Sunday, October 23, 2011

Comics! Superboy's Legion!



Given my strong disappointment with most of DC Comics' "New 52" re-launch, I'm mighty happy the company seems intent on continuing their "DC Comics Presents" line of reprints. As I've mentioned before here, these reprints take little issue-runs or noteworthy special issues from DC's recent past and reprints them in square-bound 'mini-graphic novels' for $8 (as opposed to the glossier, thicker actual paperback graphic novels that cost twice or three times as much). It's a nifty and inexpensive way to re-visit some great stuff from the last two decades, and in many cases it's giving a new format - and new exposure - to stuff that very much deserves it. I was worried DC would discontinue these things for the obvious reason: they highlight a continuity the company has very publicly abandoned. There's something vaguely fascistic about the "New 52" (the military-style costume redesigns don't help), and these "DC Comics Presents" reprints certainly don't play ball - but happily, they appear to have been spared the axe. So those of us who don't particularly like 99 % of the new continuity (I'm allowing for the possibility that some of these new titles might grow on me - both the new "Legion of Super-Heroes" and "Legion Lost" aren't actively bad, after all, and although "Justice League" might just be the worst treatment of the team since the Age of Vibe, "Batman" is already phenomenal) might still have these lovingly-chosen reprints to remind us of the enormous heritage DC has abandoned for some quick cash.

A perfect case-in-point would be this week's reprint of the Paul Farmer/Alan Davis "Elseworlds" two-parter from 2001, "Superboy's Legion" - and it's an ironic choice, since "Elseworlds" was an imprint DC designed specifically for 'what if' type re-thinkings of their core characters. If the "new 52" titles were being marketed as "Elseworld" concepts, I'd have no problem with them at all - in "Elseworld" stories, the whole fun of the enterprise comes from the fact that no damage is being done to the standard continuity I've known and loved.

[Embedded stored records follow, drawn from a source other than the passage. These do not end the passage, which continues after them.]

-- ==== Sys2Proof/Laws/FrameCommands.lean ====
section
/-! SUPPORT. What the commands' own operations leave unchanged: for each operation one lemma of the fields it does not
touch, and one of what is read from them. -/

namespace Sys2Proof.Machine

@[simp] theorem issueId_fields (s : State) :
    (issueId s).pending = s.pending ∧ (issueId s).freeCount = s.freeCount ∧ (issueId s).boot = s.boot
      ∧ (issueId s).port = s.port ∧ (issueId s).line = s.line ∧ (issueId s).stock.table = s.stock.table
      ∧ (issueId s).stock.window = s.stock.window ∧ (issueId s).stock.heldExpiry = s.stock.heldExpiry
      ∧ (issueId s).stock.answerBatch = s.stock.answerBatch
      ∧ (issueId s).stock.answerTouched = s.stock.answerTouched ∧ (issueId s).plan = s.plan
      ∧ (issueId s).cut = s.cut ∧ (issueId s).water = s.water ∧ (issueId s).plant = s.plant
      ∧ (issueId s).cost = s.cost := by
  simp [issueId]

@[simp] theorem issueId_views (s : State) :
    (issueId s).cfg = s.cfg ∧ (issueId s).station = s.station ∧ (issueId s).role = s.role
      ∧ (issueId s).now = s.now ∧ (issueId s).joined = s.joined ∧ (issueId s).inService = s.inService
      ∧ (issueId s).bladeType = s.bladeType ∧ (issueId s).ownDraw = s.ownDraw
      ∧ (issueId s).ownGrant = s.ownGrant ∧ (issueId s).slab = s.slab ∧ (issueId s).jobEntry = s.jobEntry := by
  simp [State.cfg, State.station, State.role, State.now, State.joined, State.inService,
    State.bladeType, State.ownDraw, State.ownGrant, State.slab, State.jobEntry, funext_iff]

@[simp] theorem endStep_fields (k : Nat) (s : State) :
    (endStep k s).pending = s.pending ∧ (endStep k s).freeCount = s.freeCount
      ∧ (endStep k s).boot.runState = s.boot.runState ∧ (endStep k s).boot.phase = s.boot.phase
      ∧ (endStep k s).boot.shopTime = s.boot.shopTime ∧ (endStep k s).boot.config = s.boot.config
      ∧ (endStep k s).boot.epoch = s.boot.epoch ∧ (endStep k s).boot.advanced = s.boot.advanced
      ∧ (endStep k s).boot.listenOnly = s.boot.listenOnly ∧ (endStep k s).boot.eeprom = s.boot.eeprom
      ∧ (endStep k s).port.portErrors = s.port.portErrors ∧ (endStep k s).line.driving = s.line.driving
      ∧ (endStep k s).line.framesSent = s.line.framesSent ∧ (endStep k s).line.deferrals = s.line.deferrals
      ∧ (endStep k s).line.receiveErrors = s.line.receiveErrors
      ∧ (endStep k s).line.midFrame = s.line.midFrame
      ∧ (endStep k s).stock.answerBatch = s.stock.answerBatch
      ∧ (endStep k s).stock.answerTouched = s.stock.answerTouched ∧ (endStep k s).cut.blade = s.cut.blade
      ∧ (endStep k s).cut.parked = s.cut.parked ∧ (endStep k s).cut.priming = s.cut.priming
      ∧ (endStep k s).water = s.water ∧ (endStep k s).plant = s.plant := by
  unfold endStep
  try dsimp only
  (repeat' split) <;> simp

@[simp] theorem endStep_views (k : Nat) (s : State) :
    (endStep k s).cfg = s.cfg ∧ (endStep k s).station = s.station ∧ (endStep k s).role = s.role
      ∧ (endStep k s).now = s.now ∧ (endStep k s).joined = s.joined ∧ (endStep k s).inService = s.inService
      ∧ (endStep k s).bladeType = s.bladeType ∧ (endStep k s).ownDraw = s.ownDraw
      ∧ (endStep k s).ownGrant = s.ownGrant := by
  simp [State.cfg, State.station, State.role, State.now, State.joined, State.inService,
    State.bladeType, State.ownDraw, State.ownGrant]

@[simp] theorem adoptPlan_fields (p : Plan) (s : State) :
    (adoptPlan p s).pending = s.pending ∧ (adoptPlan p s).freeCount = s.freeCount
      ∧ (adoptPlan p s).boot.runState = s.boot.runState ∧ (adoptPlan p s).boot.phase = s.boot.phase
      ∧ (adoptPlan p s).boot.shopTime = s.boot.shopTime ∧ (adoptPlan p s).boot.config = s.boot.config
      ∧ (adoptPlan p s).boot.epoch = s.boot.epoch ∧ (adoptPlan p s).boot.advanced = s.boot.advanced
      ∧ (adoptPlan p s).boot.listenOnly = s.boot.listenOnly ∧ (adoptPlan p s).boot.eeprom = s.boot.eeprom
      ∧ (adoptPlan p s).port.outstanding = s.port.outstanding
      ∧ (adoptPlan p s).port.portErrors = s.port.portErrors ∧ (adoptPlan p s).line = s.line
      ∧ (adoptPlan p s).stock = s.stock ∧ (adoptPlan p s).cut.held = s.cut.held
      ∧ (adoptPlan p s).cut.blade = s.cut.blade ∧ (adoptPlan p s).cut.parked = s.cut.parked
      ∧ (adoptPlan p s).cut.priming = s.cut.priming ∧ (adoptPlan p s).cut.splitLeft = s.cut.splitLeft
      ∧ (adoptPlan p s).water = s.water ∧ (adoptPlan p s).plant = s.plant
      ∧ (adoptPlan p s).cost.log = s.cost.log ∧ (adoptPlan p s).cost.armed = s.cost.armed := by
  unfold adoptPlan
  exact ⟨(foldl_keeps _ (fun t : State => t.pending) (fun t a => by simp) _ _).trans (by simp),
    (foldl_keeps _ (fun t : State => t.freeCount) (fun t a => by simp) _ _).trans (by simp),
    (foldl_keeps _ (fun t : State => t.boot.runState) (fun t a => by simp) _ _).trans (by simp),
    (foldl_keeps _ (fun t : State => t.boot.phase) (fun t a => by simp) _ _).trans (by simp),
    (foldl_keeps _ (fun t : State => t.boot.shopTime) (fun t a => by simp) _ _).trans (by simp),
    (foldl_keeps _ (fun t : State => t.boot.config) (fun t a => by simp) _ _).trans (by simp),
    (foldl_keeps _ (fun t : State => t.boot.epoch) (fun t a => by simp) _ _).trans (by simp),
    (foldl_keeps _ (fun t : State => t.boot.advanced) (fun t a => by simp) _ _).trans (by simp),
    (foldl_keeps _ (fun t : State => t.boot.listenOnly) (fun t a => by simp) _ _).trans (by simp),
    (foldl_keeps _ (fun t : State => t.boot.eeprom) (fun t a => by simp) _ _).trans (by simp),
    (foldl_keeps _ (fun t : State => t.port.outstanding) (fun t a => by simp) _ _).trans (by simp),
    (foldl_keeps _ (fun t : State => t.port.portErrors) (fun t a => by simp) _ _).trans (by simp),
    (foldl_keeps _ (fun t : State => t.line) (fun t a => by simp) _ _).trans (by simp),
    (foldl_keeps _ (fun t : State => t.stock) (fun t a => by simp) _ _).trans (by simp),
    (foldl_keeps _ (fun t : State => t.cut.held) (fun t a => by simp) _ _).trans (by simp),
    (foldl_keeps _ (fun t : State => t.cut.blade) (fun t a => by simp) _ _).trans (by simp),
    (foldl_keeps _ (fun t : State => t.cut.parked) (fun t a => by simp) _ _).trans (by simp),
    (foldl_keeps _ (fun t : State => t.cut.priming) (fun t a => by simp) _ _).trans (by simp),
    (foldl_keeps _ (fun t : State => t.cut.splitLeft) (fun t a => by simp) _ _).trans (by simp),
    (foldl_keeps _ (fun t : State => t.water) (fun t a => by simp) _ _).trans (by simp),
    (foldl_keeps _ (fun t : State => t.plant) (fun t a => by simp) _ _).trans (by simp),
    (foldl_keeps _ (fun t : State => t.cost.log) (fun t a => by simp) _ _).trans (by simp),
    (foldl_keeps _ (fun t : State => t.cost.armed) (fun t a => by simp) _ _).trans (by simp)⟩

@[simp] theorem adoptPlan_views (p : Plan) (s : State) :
    (adoptPlan p s).cfg = s.cfg ∧ (adoptPlan p s).station = s.station ∧ (adoptPlan p s).role = s.role
      ∧ (adoptPlan p s).now = s.now ∧ (adoptPlan p s).joined = s.joined
      ∧ (adoptPlan p s).inService = s.inService ∧ (adoptPlan p s).bladeType = s.bladeType
      ∧ (adoptPlan p s).ownDraw = s.ownDraw ∧ (adoptPlan p s).ownGrant = s.ownGrant
      ∧ (adoptPlan p s).slab = s.slab := by
  simp [State.cfg, State.station, State.role, State.now, State.joined, State.inService,
    State.bladeType, State.ownDraw, State.ownGrant, State.slab, funext_iff]

end Sys2Proof.Machine
end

Farmer and Davis are old hands at this sort of 'what if' story, and hoo boy, there's scarcely any Legion detail they don't tinker with in the course of this story (the editors of this edition have done exactly the right thing: they've gone back to those original two issues and seamlessly melded them into one continuous book - this is the enormous, continuous adventure that original two-parter was meant to be)! Here, little baby Kal-El of Krypton gets discovered in his gestation-chamber not in the 20th century but in the 30th - by R. J. Brande, the richest man in the galaxy, who raises the boy as his own son. By the time Superboy reaches his early teens, he's an impetuous, happy-go-lucky kid with the power of a demigod (Farmer unapologetically harks back to pre-Crisis levels of power for the character - one of many retro touches that will tug at the heartstrings of long-time DC fans). His adoptive father doesn't quite know what to do with him, and Earth's Science Police are convinced he's a juvenile super-delinquent.

This Superboy yearns to form a team of teens as special as he is, a team featuring ample nods to the classic Curt Swan era of the Legion but with the numerous tweaks Farmer seems to love (Lightning Lad and Light Lass being effete aristocrats, for instance, or Brainiac 5 being from the 'near-mythical' race of Coluans). Davis' artwork is vivid and kinetic (he's responsible for the second-best Legion cover of all time, after all), and because this whole thing was an "Elseworlds" title, he was able to draw things the DC brass would never allow in normal continuity. One of the many guilty pleasures of "Elseworlds" stories was writers indulging in the freedom to kill, cross-breed, or maim any of the main characters without fear of fan uproar. As a result, when this story features the team's first confrontation with the Fatal Five, Farmer is able to generate not only extra tension but an actual body-count.

The whole story works to give readers an imaginary reworking of one of DC's most obsessively beloved (and oft-reworked) creations - a graphic novel that offers a fun, thought-provoking revamp of a classic, a revamp no more yielding but a dream. No company fortunes are hanging on the proceedings, and we're all better off because of it.